The Treasury Department rebuffed concerns about using nuclear to produce hydrogen. "If a nuclear retirement is averted, then the additional demand from hydrogen production will not have induced emissions (elsewhere)," it said in a statement. The Treasury adjusted a draft plan from 2023 to allow nuclear power and other industries, such as natural gas using carbon capture to prevent the release of emissions, to qualify for billions of dollars worth of credits to make hydrogen.
It offers technology-neutral hydrogen production credits of $3 per kilogram, but it was not immediately clear which producers could obtain the full benefit. The rules provide "certainty that hydrogen producers need to keep their projects moving forward and make the United States a global leader in truly green hydrogen," said John Podesta, the senior adviser to Biden for international climate policy.

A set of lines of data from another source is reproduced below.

@[simp] theorem State.setStackState_pending : (s.setStackState p st).pending = s.pending := rfl
@[simp] theorem State.setStackState_freeCtr : (s.setStackState p st).freeCtr = s.freeCtr := rfl
@[simp] theorem State.setStackState_written : (s.setStackState p st).written = s.written := rfl
@[simp] theorem State.setStackState_mem : (s.setStackState p st).mem = s.mem := rfl
@[simp] theorem State.setStackState_unpowered : (s.setStackState p st).unpowered = s.unpowered := rfl
@[simp] theorem State.setStackState_lastPost : (s.setStackState p st).lastPost = s.lastPost := rfl
@[simp] theorem State.setStackState_evSeq : (s.setStackState p st).evSeq = s.evSeq := rfl
@[simp] theorem State.setStackState_events : (s.setStackState p st).events = s.events := rfl
@[simp] theorem State.setStackState_cores : (s.setStackState p st).cores = s.cores := rfl
@[simp] theorem State.setStackState_partial_ : (s.setStackState p st).partial_ = s.partial_ := rfl
@[simp] theorem State.setStackState_bad : (s.setStackState p st).bad = s.bad := rfl
@[simp] theorem State.setStackState_tlb : (s.setStackState p st).tlb = s.tlb := rfl
@[simp] theorem State.setStackState_pageReqs : (s.setStackState p st).pageReqs = s.pageReqs := rfl
@[simp] theorem State.setStackState_iommuFaults : (s.setStackState p st).iommuFaults = s.iommuFaults := rfl
@[simp] theorem State.setStackState_net : (s.setStackState p st).net = s.net := rfl
@[simp] theorem State.setStackState_out : (s.setStackState p st).out = s.out := rfl
@[simp] theorem State.setStackState_imsic : (s.setStackState p st).imsic = s.imsic := rfl
@[simp] theorem State.setStackState_hostFns : (s.setStackState p st).hostFns = s.hostFns := rfl
@[simp] theorem State.setStackState_numVfs : (s.setStackState p st).numVfs = s.numVfs := rfl
@[simp] theorem State.setStackState_buckets : (s.setStackState p st).buckets = s.buckets := rfl
@[simp] theorem State.setStackState_cache : (s.setStackState p st).cache = s.cache := rfl
@[simp] theorem State.setStackState_useCtr : (s.setStackState p st).useCtr = s.useCtr := rfl
@[simp] theorem State.setStackState_prefetch : (s.setStackState p st).prefetch = s.prefetch := rfl
@[simp] theorem State.setStackState_nearReqs : (s.setStackState p st).nearReqs = s.nearReqs := rfl
@[simp] theorem State.setStackState_agents : (s.setStackState p st).agents = s.agents := rfl
@[simp] theorem State.setStackState_dir : (s.setStackState p st).dir = s.dir := rfl
@[simp] theorem State.setStackState_txns : (s.setStackState p st).txns = s.txns := rfl
@[simp] theorem State.setStackState_dirQueue : (s.setStackState p st).dirQueue = s.dirQueue := rfl
@[simp] theorem State.setStackState_invals : (s.setStackState p st).invals = s.invals := rfl
@[simp] theorem State.setStackState_atc : (s.setStackState p st).atc = s.atc := rfl
@[simp] theorem State.setStackState_atsReqs : (s.setStackState p st).atsReqs = s.atsReqs := rfl
@[simp] theorem State.setStackState_srvTlb : (s.setStackState p st).srvTlb = s.srvTlb := rfl
@[simp] theorem State.setStackState_txChans : (s.setStackState p st).txChans = s.txChans := rfl
@[simp] theorem State.setStackState_rxChans : (s.setStackState p st).rxChans = s.rxChans := rfl
@[simp] theorem State.setStackState_colls : (s.setStackState p st).colls = s.colls := rfl
@[simp] theorem State.setStackState_collHigh : (s.setStackState p st).collHigh = s.collHigh := rfl
@[simp] theorem State.setStackState_collDone : (s.setStackState p st).collDone = s.collDone := rfl
@[simp] theorem State.setStackState_collNotes : (s.setStackState p st).collNotes = s.collNotes := rfl
@[simp] theorem State.setStackState_collLocal : (s.setStackState p st).collLocal = s.collLocal := rfl
@[simp] theorem State.setStackState_fabPorts : (s.setStackState p st).fabPorts = s.fabPorts := rfl
@[simp] theorem State.setStackState_time : (s.setStackState p st).time = s.time := rfl
@[simp] theorem State.setStackState_divAt : (s.setStackState p st).divAt = s.divAt := rfl
@[simp] theorem State.setStackState_gddr : (s.setStackState p st).gddr = s.gddr := rfl
@[simp] theorem State.setStackState_group : (s.setStackState p st).group = s.group := rfl
@[simp] theorem State.setStackState_winCache : (s.setStackState p st).winCache = s.winCache := rfl
@[simp] theorem State.setStackState_winDrops : (s.setStackState p st).winDrops = s.winDrops := rfl
@[simp] theorem State.setStackState_winFlush : (s.setStackState p st).winFlush = s.winFlush := rfl
@[simp] theorem State.setStackState_causes : (s.setStackState p st).causes = s.causes := rfl
@[simp] theorem State.setStackState_sensors : (s.setStackState p st).sensors = s.sensors := rfl
@[simp] theorem State.setStackState_clamps : (s.setStackState p st).clamps = s.clamps := rfl
@[simp] theorem State.setStackState_kept : (s.setStackState p st).kept = s.kept := rfl
@[simp] theorem State.setStackState_reply : (s.setStackState p st).reply = s.reply := rfl
@[simp] theorem State.setStackState_bays : (s.setStackState p st).bays = s.bays := rfl
@[simp] theorem State.setStackState_migs : (s.setStackState p st).migs = s.migs := rfl
@[simp] theorem State.setStackState_promos : (s.setStackState p st).promos = s.promos := rfl
@[simp] theorem State.setStackState_promoNext : (s.setStackState p st).promoNext = s.promoNext := rfl
@[simp] theorem State.setStackState_hot : (s.setStackState p st).hot = s.hot := rfl
@[simp] theorem State.setStackState_cmds : (s.setStackState p st).cmds = s.cmds := rfl
@[simp] theorem State.setStackState_queues : (s.setStackState p st).queues = s.queues := rfl
@[simp] theorem State.setStackState_tasks : (s.setStackState p st).tasks = s.tasks := rfl
@[simp] theorem State.setStackState_blends : (s.setStackState p st).blends = s.blends := rfl
@[simp] theorem State.setStackState_stages : (s.setStackState p st).stages = s.stages := rfl
@[simp] theorem State.setStackState_trellis : (s.setStackState p st).trellis = s.trellis := rfl
@[simp] theorem State.setStackState_evq : (s.setStackState p st).evq = s.evq := rfl
@[simp] theorem State.setStackState_lockAt : (s.setStackState p st).lockAt = s.lockAt := rfl
@[simp] theorem State.setStackState_quiesceAt : (s.setStackState p st).quiesceAt = s.quiesceAt := rfl
@[simp] theorem State.setStackState_srv : (s.setStackState p st).srv = s.srv := rfl
@[simp] theorem State.setStackState_decs : (s.setStackState p st).decs = s.decs := rfl
@[simp] theorem State.setStackState_boot : (s.setStackState p st).boot = s.boot := rfl
@[simp] theorem State.setStackState_binds : (s.setStackState p st).binds = s.binds := rfl
@[simp] theorem State.setStackState_lostAt : (s.setStackState p st).lostAt = s.lostAt := rfl
@[simp] theorem State.setStackState_lostReqs : (s.setStackState p st).lostReqs = s.lostReqs := rfl
@[simp] theorem State.setStackState_capStale : (s.setStackState p st).capStale = s.capStale := rfl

Currently, most hydrogen is produced using fossil fuel energy at a fraction of the cost of hydrogen that relies on emissions-free power.
The rules stipulate that a maximum of 200 megawatts of a reactor's power-generation capacity can be considered new clean power eligible for credits if they were otherwise at risk of being shut down due to poor economics. U.S. reactors typically range from 300 MW to more than 1,000 MW. The rules also allow reactors that restart after being shut to obtain credits.
Constellation Energy, the country's largest generator of nuclear power, said the rules were a win for the industry. But the rules' restrictions complicate the path for using nuclear to make hydrogen. Constellation said it will have to evaluate the feasibility of its proposed $900 million hydrogen project at its LaSalle nuclear plant in Illinois, and its role in a Midwest hydrogen hub.
It is uncertain how the incoming administration of President-elect Donald Trump will approach hydrogen. Frank Wolak, CEO of the Fuel Cell and Hydrogen Energy Association, said in a statement the industry can "look forward to conversations with the new Congress and new Administration regarding how federal tax and energy policy can most effectively advance the development of hydrogen."
The rules allow some natural-gas-fired facilities that produce hydrogen to access the credits if they install equipment to capture and bury their carbon-dioxide emissions.